Figure 1: Suggested timeline for preparing a gRNA library. CORALINA offers a simple and cost-efficient strategy for the generation of comprehensive gRNA libraries from a plethora of different DNA sources from any organism. The protocol at hand can be brought to completion during one working week. Linker generation can be performed in parallel with DNA end-repair. Preparation of electrocompetent bacteria takes two days and includes an overnight growth step and should therefore be started before assembly reactions are set up. Please click here to view a larger version of this figure.
Figure 2: Critical steps during the protocol. (A) Controlled digestion of BAC DNA enables generation of fragments of different sizes. Shown here is the optimization of MNase digestion. Purified BAC DNA was treated with different amounts of MNase for 10 min. 10 U of MNase generate DNA fragments of the desired length (20-30 bp). (B) Size selection of fragments between 20 and 30 bp using excision from polyacrylamide gels. Purified BAC DNA was treated with 10 U of MNase for 10 min. The image was recorded following excision. (C) Quality control of gel-purified fragments.

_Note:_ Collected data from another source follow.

-- ==== Sys2Proof/Machine/Fetch.lean ====
section
/-! DEFINITION. Issue selection (R341), instruction fetch of slots (R99, R197, R211) and of copy engines (R63). -/

namespace Sys2Proof.Machine

/-! Selection. -/

/-- A slot that has a context which may issue: not halted, not held for service, for a park frame or for the records of a
wait-graph fault. -/
def Slot.able (y : Slot) : Bool :=
  (y.holds == .thread || y.holds == .activation) && !y.halted && y.svc.isNone && y.parkWant.isNone && y.graphFault.isNone

/-- The slot is between two instructions, or at one that waits: none that has issued stalls, nothing it asked for is on its way or
has come back unused, and no lock has been granted to it. -/
def atBoundary (s : State) (c k : Nat) : Bool :=
  (s.slot c k).replies.isEmpty && (s.slot c k).kept.isNone && (s.slot c k).graphFault.isNone && (s.flights.all fun f => !(f.core == c && f.slot == k && f.op != 1))
    && (s.links.all fun p => p.2.requests.all fun r => !(r.core == c && r.slot == k && r.op != 2))
    && s.cores.all fun (p : Nat × Core) => p.2.locks.all fun (q : Nat × LockInfo) =>
        q.2.waiters.all fun w => !(w.granted && w.party == s.partyAt c k)

/-- A TSTOP of the tenant takes in the tile of the core (R389). -/
def stopping (s : State) (c tenant : Nat) : Bool :=
  s.stops.any fun p => p.tenant == tenant && p.tiles.contains (globalTile c)

/-- The slots a core may issue from in this cycle (R341). -/
def ableSlots (s : State) (c : Nat) (stalled : List Nat) : List Nat :=
  (List.range (min 7 (numSlots c))).filter fun k => (s.slot c k).able && !stalled.contains k
    && !((s.slot c k).mode == .user && stopping s c (s.slot c k).tenant && atBoundary s c k)

/-- The slots a core tries in this cycle, in order: by falling priority, within one priority cyclically from the slot after that
priority's pointer (R341). -/
def candidates (s : State) (c : Nat) (stalled : List Nat) : List Nat :=
  let l := ableSlots s c stalled
  (List.range 16).reverse.flatMap fun p =>
    let at_ := l.filter fun k => (s.slot c k).prio == p
    let ptr := SMap.get 6 (s.core c).rr p
    (at_.filter fun k => decide (ptr < k)) ++ at_.filter fun k => !decide (ptr < k)

/-- The contexts that core `c` tries in this cycle: its slots' in their order, or, where it is a member of a composition, the composed
core in the lead's slot (R341, R345). -/
def contenders (s : State) (c : Nat) (stalled : List Nat) : List (Nat × Nat) :=
  match (s.core c).comp with
  | some g =>
    if g.running && g.lead != c then (if (ableSlots s g.lead stalled).contains g.slot then [(g.lead, g.slot)] else [])
    else (candidates s c stalled).map fun k => (c, k)
  | none => (candidates s c stalled).map fun k => (c, k)

/-- Core `c` is about to issue the context of slot `q`: the pointer of its priority moves to it, and the issue ends no owner handler
(R341). -/
def setPointer (c : Nat) (q : Nat × Nat) (s : State) : State :=
  (s.modCore q.1 fun x => { x with rr := SMap.put x.rr (s.slot q.1 q.2).prio q.2 }).modCore c fun x => { x with ended := false }

/-- A slot's instruction is in a hardware wait that its own retry ends (R351); waits on service (0x12, 0x13) are left otherwise. -/
def Slot.waits (y : Slot) : Bool := y.wait.mode != 0 && y.wait.reason != 0x0F && y.wait.reason != 0x12 && y.wait.reason != 0x13

/-- Whether the attempt that led from one state to another issued: the slot was not ready when its instruction waits, or still
stalls after it issued in an earlier cycle (R341). -/
def issuedIn (c k : Nat) (s t : State) : Bool :=
  let x := s.slot c k
  let y := t.slot c k
  !(x.uid == y.uid && x.pcc == y.pcc && (y.waits || (x.kept.isSome && y.kept == x.kept)))

/-- A spawned thread issues its first instruction: its spawn is no longer outstanding (R302). -/
def firstIssue (c k : Nat) (s : State) : State :=
  if s.spawned.isEmpty then s
  else { s with spawned := s.spawned.filter fun p => p.2.1 != (s.slot c k).uid }

/-- A slot has not issued: the pointers, the mark of the last issue and its outstanding spawn are as they were. -/
def notIssued (c : Nat) (q : Nat × Nat) (s t : State) : State :=
  ({ t with spawned := s.spawned }.modCore q.1 fun x => { x with rr := (s.core q.1).rr }).modCore c fun x =>
    { x with ended := (s.core c).ended }

/-! Asynchronous causes (R369). -/

/-- The cause that a slot takes at this boundary, outside a trap: a revoked cure, a geometry change of a command it issued,
a fault of the engine it kicked, in that order (R369, R151, R84). -/
def dueCause (s : State) (c k : Nat) : Option Pend :=
  let y := s.slot c k
  if y.inTrap || !atBoundary s c k then none
  else match y.pend with
    | p :: _ => some p
    | [] => match (s.mx c).geomPend.find? fun p => p.1 == y.uid with
      | some p => some ⟨0x0E, p.2⟩
      | none => ((s.eng c).interrupts.find? fun p => p.1 == y.uid).map fun p => ⟨0x0F, p.2⟩

/-- A pending cause is no longer pending. -/
def forget (c k : Nat) (p : Pend) (s : State) : State :=
  let u := (s.slot c k).uid
  match p.cause with
  | 0x0E => s.modMx c fun x => { x with geomPend := x.geomPend.erase (u, p.tval) }
  | 0x0F => s.modEng c fun e => { e with interrupts := e.interrupts.erase (u, p.tval) }
  | _ => s.modSlot c k fun y => { y with pend := y.pend.erase p }

/-- A pending cause is taken at the slot's next instruction, or at the one it waits in (R84, R151, R157). -/
def takePending (c k : Nat) (p : Pend) (s : State) : State :=
  trapAt c k p.cause p.tval.toNat (s.slot c k).pc (forget c k p s)

/-- A slot that can take a pending cause of the given number takes it. -/
def deliverCause (c cause : Nat) (s : State) : State :=
  match (List.range 7).find? fun k => (s.slot c k).able && (dueCause s c k).any fun p => p.cause == cause with
  | some k => match dueCause s c k with
    | some p => takePending c k p s
    | none => s
  | none => s

/-! Fetch. -/

/-- The halfword at a checked address, as the home, the bank or the link gives it (R53, R92, R197). -/
def fetchHalf (w : Who) (va : Nat) (s : State) : Res Nat :=
  (locate w va 0 false s).bind fun src s =>
    let give (r : Reply) (s : State) : Res Nat :=
      if r.poison then .exc (.poison va) s else .ok (leNat r.bytes) s
    match src with
    | .host _ _ | .peer _ _ =>
      let s := askRemote w src va 2 false s
      match findReply w va 2 s with
      | some r => give r s
      | none => .stall s
    | _ => give (takeAt s src va 2) s

/-- The instruction at the program counter of a slot, and its length in bytes (R211). -/
def fetchSlot (c k : Nat) (s : State) : Res (Nat × Nat) :=
  let y := s.slot c k
  let w := whoSlot s c k
  (memCheck w y.pcc y.pc 2 4 2 4 s).bind fun va s => (fetchHalf w va s).bind fun h s =>
    if h % 2 = 0 then .ok (h, 2) s
    else (memCheck w y.pcc y.pc 4 4 2 4 s).bind fun va s => (fetchHalf w ((va + 2) % 2 ^ 52) s).bind fun g s =>
      .ok (h + 65536 * g, 4) s

/-- The cause an access's exception stands for (R257). -/
def Exc.cause : Exc → Nat
  | .vec cause _ => cause
  | .svc cause _ _ => cause
  | .park _ _ => 0x07
  | .poison _ => 0x09

/-- The instruction of fetched bits. -/
noncomputable def decodeFetched (p : Nat × Nat) : Option Instr := if p.2 = 2 then decodeCompact p.1 else decodeCore p.1

/-- The agent of a copy engine (R41, R61). -/
def whoEngine (s : State) (c : Nat) : Who :=
  let e := s.eng c
  ⟨c, 16, engineParty c, engineParty c, e.domain, e.tenant, e.tenant⟩

/-- A copy engine waits with a record (R62, R71 to R73). -/
def engineWait (c reason target : Nat) (s : State) : State :=
  s.modEng c fun e => { e with
    state := .blocked
    wait := if e.wait.same 1 reason [target] then e.wait else WaitRec.mk' e.wait.gen 1 reason false [target] }

/-- The engine cause of an access's exception (R81, R92). -/
def Exc.engineCause : Exc → Nat
  | .vec cause _ => if cause = 0x06 then 0x06 else 0x04
  | .svc cause _ _ => if cause = 0x06 then 0x03 else 0x02
  | .park _ _ => 0x01
  | .poison _ => 0x0A

/-- The engine instruction at EPC (R63); the exception carries an engine cause. -/
def fetchEngine (c : Nat) (s : State) : Res Nat :=
  let e := s.eng c
  let w := whoEngine s c
  if e.epc % 4 ≠ 0 then .exc (.vec 0x06 e.epc) s
  else if !e.fetchCap.tag || decide (e.epc < e.fetchCap.base) || decide (e.fetchCap.top < e.epc + 4)
      || !e.fetchCap.canExec || (inWindow e.epc && (windowSrc s c e.epc 4).isNone) then .exc (.vec 0x04 e.epc) s
  else (needRights w e.epc 4 s).bind fun _ s => (fetchHalf w e.epc s).bind fun h s =>
    (fetchHalf w (e.epc + 2) s).bind fun g s => .ok (h + 65536 * g) s

/-- The command a sequencer is to execute now: the one it has started, or its oldest (R139). -/
def currentCommand (c : Nat) (s : State) : Option Cmd :=
  match (s.mx c).cur with
  | some x => some x.q.cmd
  | none => (s.mx c).queue.head?.map fun q => q.cmd

end Sys2Proof.Machine
end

After gel-purification, 1/6th of the purified MNase fragments was loaded onto a 20% PAGE gel to check successful size selection and purification. (D) Amplification of linker sequences for assembly and restriction enzyme digestion of linkers to ensure directional cloning. 5' and 3' linkers were amplified and cut with HindIII and SacII, respectively. No-template controls (NTC) were included to control for PCR artefacts and DNA contamination. Left: analytical sample application; right: preparative sample application. Image was recorded after gel excision. (E) Successful ligation of linkers to DNA fragments can be analyzed using PCR with an increased number of PCR cycles (32) and controlled by performing no template controls with H2O (NTC) or using the NTC from the previous nick translation step as input (NTC NT)). It is important to include a no fragment control (NFC), which is an amplification from a ligation and nick translation reaction from which the MNase fragments were omitted. Only samples in which MNase fragments have been combined with linker DNA produce the expected amplicon (869 bp). Please click here to view a larger version of this figure.

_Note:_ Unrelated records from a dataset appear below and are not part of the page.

/-- The cores of a unit's ring by following predecessors, from the unit itself. -/
def ringBack (s : State) : Nat → Nat → List Nat
  | 0, _ => []
  | n + 1, c => c :: (match (s.mx c).ring with
    | some r => ringBack s n r.pred
    | none => [])

/-- The member at a position of a unit's ring, as far as the configurations lead to it. -/
def memberAt (s : State) (c : Nat) (r : Ring) (p : Nat) : Option Nat :=
  match (ringCores s r.size c)[(p + r.size - r.pos) % r.size]? with
  | some d => some d
  | none => (ringBack s r.size c)[(r.pos + r.size - p) % r.size]?

/-- The keeper broadcasts the shared scale once every member has reported (R146). -/
def broadcastTry (k : Nat) (s : State) : State :=
  match ringMembers s k, (s.mx k).cur with
  | some l, some x =>
    if ringKeeper s k = k ∧ l.all (fun d => (s.mx d).report.isSome) then
      match x.tabC with
      | some t =>
        let v := sharedScale t (l.filterMap fun d => (s.mx d).report.getD none)
        l.foldl (fun s d => s.modMx d fun u => { u with report := none, shared := some v }) s
      | none => s
    else s
  | _, _ => s

def execScaleBroadcast (c : Nat) (s : State) : Outcome State Fault Refusal := .next (broadcastTry c s)

/-- The sequencer a member waits for in a ring-scaled store: the keeper's, or for the keeper that of the lowest member that has not
reported (R146); its successor's where no configuration leads there. -/
def scaleTarget (c : Nat) (s : State) : Nat :=
  match (s.mx c).ring with
  | none => seqParty c
  | some r =>
    let member := if r.keeper ≠ r.pos then memberAt s c r r.keeper
      else (List.range r.size).findSome? fun p =>
        if p = r.pos then none
        else (memberAt s c r p).bind fun d => if (s.mx d).report.isNone then some d else none
    seqParty (member.getD r.succ)

/-- Store bytes of a command, poisoned where its accumulator is. -/
def mxStore (w : Who) (a : Nat) (l : List Byte) (poison : Bool) (s : State) : Res Unit :=
  (bulkStore w a l s).bind fun _ s =>
    if poison then
      (locateParts w 0 true (parts w a l.length) (drainAgent w.core w.slot s)).bind fun ps s =>
        .ok () (ps.foldl (fun s p => carryPoison w p.2.2 p.1 p.2.1 s) s)
    else .ok () s

/-- MX.STC (R179). With smode 0 the byte at `sdest` is 127 (DESIGN CHOICE, log 138); a store that ends with status 0x07 is not the last
one for MX.SCX with sel 2 (DESIGN CHOICE, log 139). -/
def execMxStc (cmd : Cmd) (s : State) : Outcome State Fault Refusal :=
  let n := cmd.count
  let dest := cmd.field 1 0 52
  let stride := cmd.field 2 0 32
  let first := cmd.field 2 32 5
  let ofmt := cmd.field 2 40 4
  let smode := cmd.field 2 48 2
  let sfix := cmd.field 2 56 8
  let sdest := cmd.field 3 0 52
  let len := 4 * outBits ofmt
  let int := cmd.flag 1
  .next (runCmd cmd (false, false, ofmt == 4)
    (fun x t =>
      let bad2 := decide (stride < len) || cmd.field 2 37 3 != 0 || cmd.field 2 44 4 != 0 || cmd.field 2 50 6 != 0
        || decide (8 ≤ ofmt) || (decide (5 ≤ ofmt) && !int) || (decide (1 ≤ ofmt) && decide (ofmt ≤ 4) && int)
        || (smode != 0 && ofmt != 3 && ofmt != 4) || (smode == 1 && sfix == 255) || (smode != 1 && sfix != 0)
      match cmd.illegal [cmd.bad0 2 true (cmd.countBad 1 (32 - first)), cmd.field 1 52 12 != 0, bad2, cmd.field 3 52 12 != 0] with
      | some r => some r
      | none =>
        if (ofmt == 3 || ofmt == 4) && x.tabC.isNone then some (2, 3)
        else if smode == 3 && (t.mx t.curCore).ring.isNone then some (2, 8)
        else none)
    (fun x t =>
      let c := t.curCore
      let w := whoSeq c x.q
      if x.status ≠ 0 then mxFail c x true t
      else
        let a := (t.mx c).acc cmd.acc
        let p := (t.mx c).poison cmd.acc
        let total := n * len + (if sdest = 0 then 0 else 1)
        let t := if smode = 3 ∧ x.waiting = false then
            setCur c { x with waiting := true } (t.modMx c fun u => { u with report := some (accExp a first n), shared := none })
          else t
        let x := if smode = 3 then { x with waiting := true } else x
        let t := if smode = 3 ∧ x.scale.isNone then broadcastTry (ringKeeper t c) t else t
        match (match smode with
          | 1 => some sfix
          | 2 => some (match x.tabC with | some tb => sharedScale tb (accExp a first n).toList | none => 127)
          | 3 => x.scale.or (t.mx c).shared
          | _ => some 127) with
        | none => mxWait c 0x0A (scaleTarget c t) t
        | some sc =>
          let x := { x with scale := some sc }
          match (if x.steps ≠ 0 then none else
              match reachCause x.q.reach (extent dest n len stride) 2 with
              | some cause => some (cause, dest)
              | none => if sdest = 0 then none else (reachCause x.q.reach (sdest, sdest + 1) 2).map fun k => (k, sdest)) with
          | some (cause, va) => mxAccessFault c x (.vec cause va) total 0 t
          | none =>
            let row (r : Started × Option State × State) (i : Nat) : Started × Option State × State :=
              let (x, stop, t) := r
              if stop.isSome ∨ i < x.steps then r
              else
                let (va, data) := if i < n then (dest + i * stride, outRow ofmt x.tabC sc a (first + i))
                  else (sdest, [BitVec.ofNat 8 sc])
                match mxStore w va data p t with
                | .exc e _ => (x, some (mxAccessFault c x e total (i * len) t), t)
                | .stall u => (x, some (setCur c x u), t)
                | .ok _ u => ({ x with steps := i + 1 }, none, u)
            let (x, stop, t) := (List.range (if sdest = 0 then n else n + 1)).foldl row (x, none, mxRun c t)
            match stop with
            | some t => t
            | none =>
              let t := t.modMx c fun u => { u with
                lastScale := if smode = 0 then u.lastScale else sc
                shared := none }
              mxComplete c x (if p then 1 else 0) (if p then 1 else 0) t) s)

/-! MX.SYNC and MX.FMAP (R180, R181). -/

/-- A member stands in an MX.SYNC that it has started under its present configuration and that is not over. -/
def inSync (x : Mx) : Bool := !x.syncDone && x.cur.any fun y => y.q.cmd.op == 0x0C && y.waiting

/-- A member starts its MX.SYNC; the last one to start ends it for all, when as many have gone before it since each member's
MX.RING (R172, R180). -/
def startSync (c : Nat) (x : Started) (s : State) : State :=
  if (s.mx c).syncDone then s
  else
    let s := setCur c { x with waiting := true } s
    match ringMembers s c with
    | some l => if l.all fun d => inSync (s.mx d) && (s.mx d).syncs == (s.mx c).syncs then
        l.foldl (fun s d => s.modMx d fun u => { u with syncDone := true, syncs := u.syncs + 1 }) s else s
    | none => s

def execMxSync (cmd : Cmd) (s : State) : Outcome State Fault Refusal :=
  let bad := cmd.countBad 0 0
  .next (runCmd cmd (false, false, false)
    (fun _ t => match cmd.illegal [cmd.bad0 0 false bad] with
      | some r => some r
      | none => if (t.mx t.curCore).ring.isNone then some (2, 7) else none)
    (fun x t =>
      let c := t.curCore
      if takesNoPart t c x bad then mxFail c x false t
      else
        let t := startSync c x t
        if (t.mx c).syncDone then mxComplete c x x.status x.detail t
        else match (t.mx c).ring with
          | some r => mxWait c 0x0A (seqParty r.pred) t
          | none => t) s)

def execMxFmap (cmd : Cmd) (s : State) : Outcome State Fault Refusal :=
  let dest := cmd.field 1 0 52
  .next (runCmd cmd (false, false, false)
    (fun _ _ => cmd.illegal [cmd.bad0 0 false (cmd.countBad 0 0), cmd.field 1 52 12 != 0 || dest % 8 != 0])
    (fun x t =>
      let c := t.curCore
      if x.status ≠ 0 then mxFail c x false t
      else if x.steps = 1 then mxComplete c x 0 0 t
      else match reachCause x.q.reach (dest, dest + 288) 2 with
        | some cause => mxAccessFault c x (.vec cause dest) 288 0 t
        | none => match bulkStore (whoSeq c x.q) dest ((t.mx c).image.map (leBytes 8)).flatten t with
          | .exc e _ => mxAccessFault c x e 288 0 t
          | .stall t => t
          | .ok _ t => mxComplete c { x with steps := 1 } 0 0 t) s)

/-- A command with an opcode that is none completes with status 0x06 (R161). -/
def mxIllegal (cmd : Cmd) (s : State) : State :=
  runCmd cmd (false, false, false) (fun _ _ => some (6, 0)) (fun x t => mxFail t.curCore x false t) s

/-! Geometry traps, scans, ramps (R151, R154 to R159). -/

def execGeometryTrap (c : Nat) (s : State) : Outcome State Fault Refusal := .next (deliverCause c 0x0E s)

/-- The units of a die in the scan scheduler's order (R154). -/
def scanOrder (s : State) (die : Nat) : List Nat :=
  let l := (List.range 1536).map fun i => die * 1536 + (SMap.get 0 s.scanHead die + i) % 1536
  (l.filter fun c => (s.mx c).scanHead) ++ l

/-- The unit has a command past its cured mark, or stands at the head. -/
def wantsScan (x : Mx) : Bool := !x.scanning && (x.scanHead || !seqLe x.seq x.mark)

/-- SCAN_START: a scan slot of the die takes the next unit, which starts no further command (R154); the order goes on behind that
unit, also where it came from the head (DESIGN CHOICE, log 140). -/
def execScanStart (die : Nat) (s : State) : Outcome State Fault Refusal :=
  if 4 ≤ ((List.range 1536).filter fun i => (s.mx (die * 1536 + i)).scanning).length then .next s
  else match (scanOrder s die).find? fun c => wantsScan (s.mx c) with
    | some c => .next { s.modMx c fun x => { x with scanning := true, scanHead := false } with
        scanHead := SMap.put s.scanHead die ((c % 1536 + 1) % 1536) }
    | none => .next s

/-- The unit is drained for its scan. -/
def drained (x : Mx) : Bool := x.scanning && x.cur.isNone

def execScanPass (c : Nat) (s : State) : Outcome State Fault Refusal :=
  if drained (s.mx c) then
    .next (s.modMx c fun x => { x with mark := x.done, scanning := false, idleSince := s.clock, ramping := none, ramped := false })
  else .next s

/-- The number after a sequence number (R138). -/
def nextSeq (n : Nat) : Nat := if n = 2 ^ 32 - 1 then 1 else n + 1

/-- The revoked range that holds a sequence number (R156, R157). -/
def revokedBy (x : Mx) (n : Nat) : Option Revoked := (x.revoked.filterMap id).find? fun r => seqLe r.first n && seqLe n r.last

def Revoked.word (r : Revoked) : Nat := r.last * 2 ^ 32 + r.first

/-- SCAN_FAIL: the commands since the mark are revoked (R157, R158). -/
def execScanFail (c : Nat) (cells : List (Nat × Nat)) (s : State) : Outcome State Fault Refusal :=
  let x := s.mx c
  if !drained x then .next s
  else
    let none_ := seqLe x.done x.mark
    let r : Revoked := ⟨nextSeq x.mark, x.done⟩
    let y := { x with
      revoked := ((if none_ then none else some r) :: x.revoked).take 4
      mark := x.done, failures := min 65535 (x.failures + 1), scanning := false, idleSince := s.clock, ramping := none,
      ramped := false }
    let y := y.remap (x.spalled ++ cells)
    let s := s.modMx c fun _ => y
    let word := if none_ then 0 else r.word
    let tenant := (s.core c).vtabTenant
    let s := queueRecord (rec1 tenant (seqParty c) 5 [word, y.generation + x.generation * 2 ^ 16, y.geom.toNat] s.clock) s
    let waiting (k : Nat) : Bool := (s.slot c k).wait.reason == 0x0E && (s.slot c k).wait.mode != 0 && !none_
      && (match (s.slot c k).waitArg with | some n => seqLe r.first n && seqLe n r.last | none => false)
    .next ((List.range 7).foldl (fun t k => if waiting k then
      t.modSlot c k fun y => { y with pend := y.pend ++ [⟨0x0D, BitVec.ofNat 64 word⟩] } else t) s)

CORALINA can be used to generate large scale gRNA libraries by controlled nuclease digestion of target DNA and bulk cloning of resulting double stranded fragments. Statistical inference indicates that many more than 107 individual gRNA sequences have already been successfully cloned using the protocol at hand9. CORALINA can be customized in multiple ways. The choice of template DNA defines the target region and the maximal complexity of the generated library. Using this protocol, CORALINA libraries have previously been generated from human and mouse genomic DNA9. Representative results presented here depict the generation of a CORALINA library from purified BAC DNA. Further customization can be achieved by the choice of gRNA expression vector and linker sequences. We have previously tested three different pairs of linker lengths for Gibson assembly with little variations in efficiency9.

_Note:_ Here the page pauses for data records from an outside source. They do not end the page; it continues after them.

/-! Scratchpad. -/

/-- `n` bytes at a local offset lie wholly in scratchpad (R88, R91). -/
def scratch (s : State) (c off n : Nat) : Bool :=
  if isKeystone c then decide (off + n ≤ 2 ^ 20)
  else decide (off + n ≤ 2 ^ 18)
    && (List.range ((off + n - 1) / 8192 - off / 8192 + 1)).all fun i => bankRole s c (off / 8192 + i) == 0

def localWord (s : State) (c off : Nat) : Nat := leNat (physBytes s (localKey c off) 8)

/-! Vector-table entries (R330). -/

/-- The table at `offset` that entry `t` is read from lies in scratchpad. -/
def entryThere (s : State) (c offset t : Nat) : Bool := scratch s c (offset * 4096 + 16 * t) 16

structure Entry where
  w0 : Nat
  w1 : Nat
  deriving DecidableEq, Repr

def entryAt (s : State) (c offset t : Nat) : Entry :=
  ⟨localWord s c (offset * 4096 + 16 * t), localWord s c (offset * 4096 + 16 * t + 8)⟩

def Entry.mode (e : Entry) : Nat := bits e.w1 6 2
def Entry.urgent (e : Entry) : Bool := bits e.w1 4 2 == 1
def Entry.cls (e : Entry) : RClass := if e.urgent then .urgent else .general

/-- The entry is disabled or breaks R330; `domains` is the descriptor's domain count. -/
def Entry.bad (e : Entry) (domains : Nat) : Bool :=
  e.mode == 0 || bits e.w0 52 12 != 0 || bit e.w0 0 || e.w1 / 2 ^ 34 != 0 || bits e.w1 26 6 != 0
    || decide (2 ≤ bits e.w1 4 2) || (e.urgent && decide (bits e.w1 0 4 < 14)) || decide (8 < bits e.w1 12 4)
    || decide (domains < bits e.w1 32 2)

def domainCount (s : State) (t : Nat) : Nat := bits (descWord s t 10) 32 2

/-! Deposits (R93). -/

/-- Header and payload go to the receive buffer's next slot and the counter counts; `none` when the slot is not in
scratchpad. -/
def deposit (c : Nat) (e : Entry) (m : Msg) (s : State) : Option State :=
  let n := bits e.w1 8 4
  let cnt := SMap.get 0 (s.core c).cnt n
  let slot := bits e.w1 16 10 * 256 + cnt % 2 ^ bits e.w1 12 4 * 256
  if !scratch s c slot 256 then none
  else
    let data := ((m.header.toNat :: m.payload.map BitVec.toNat).map (leBytes 8)).flatten
    some (noteCount c n ((physWrite (localKey c slot) data false s).modCore c fun x =>
      { x with cnt := SMap.put x.cnt n ((cnt + 1) % 2 ^ 32) }))

/-! Slots (R335, R336). -/

/-- Slots that take a class (R326, R335). -/
def slotsOf (c : Nat) (urgent : Bool) : List Nat :=
  if isKeystone c then [0, 1, 2, 3] else if urgent then [6] else [0, 1, 2, 3, 4, 5]

/-- A free slot of a class, the lowest; none while the core is in a composition or the slot is halted. -/
def freeSlot (s : State) (c : Nat) (urgent : Bool) : Option Nat :=
  if (s.core c).comp.isSome then none
  else (slotsOf c urgent).find? fun k => (s.slot c k).holds == .empty && !(s.slot c k).halted

/-- A released parked context that may take a slot of a class: TRESUME comes first (R376, R389). -/
def parkedReady (s : State) (c : Nat) (urgent : Bool) : Option Parked :=
  (s.core c).parked.find? fun p => p.released && !p.slot.composed && (p.slot.holds == .activation && p.slot.urgent) == urgent
    && !s.absent.contains (p.slot.tenant, globalTile c)

/-- What waits for a general slot of a core besides the reservation list: arrivals in order, released parked contexts in the order of
their release. -/
inductive Waiting where
  | arrival (a : Arrival)
  | parked (p : Parked)
  deriving DecidableEq, Repr

def arrivalReady (s : State) (c : Nat) (urgent : Bool) : Option Arrival :=
  if urgent then none else (s.core c).arrivals.head?.filter fun a => !stopping s c a.msg.tenant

Due to their origin from bulk digested DNA, protospacer of CORALINA gRNAs are usually not exactly 20 bp in length, but show a length distribution with a mean that depends both on the parameters of the MNase digestion as well as the size of the excision made from the PAGE gels. The representative example shown in Figure 2B and C, depicts fragments with a median length between 19 and 27 bp. In our experience, the length of the fragments is faithfully preserved by the generated gRNA protospacer9. While fragments shorter than 20 bp should be avoided due to higher off-target rate of resulting gRNAs, longer fragments are likely much less of a problem for downstream applications, since it has been demonstrated that gRNAs with protospacers as long as 45 bp are still functional9.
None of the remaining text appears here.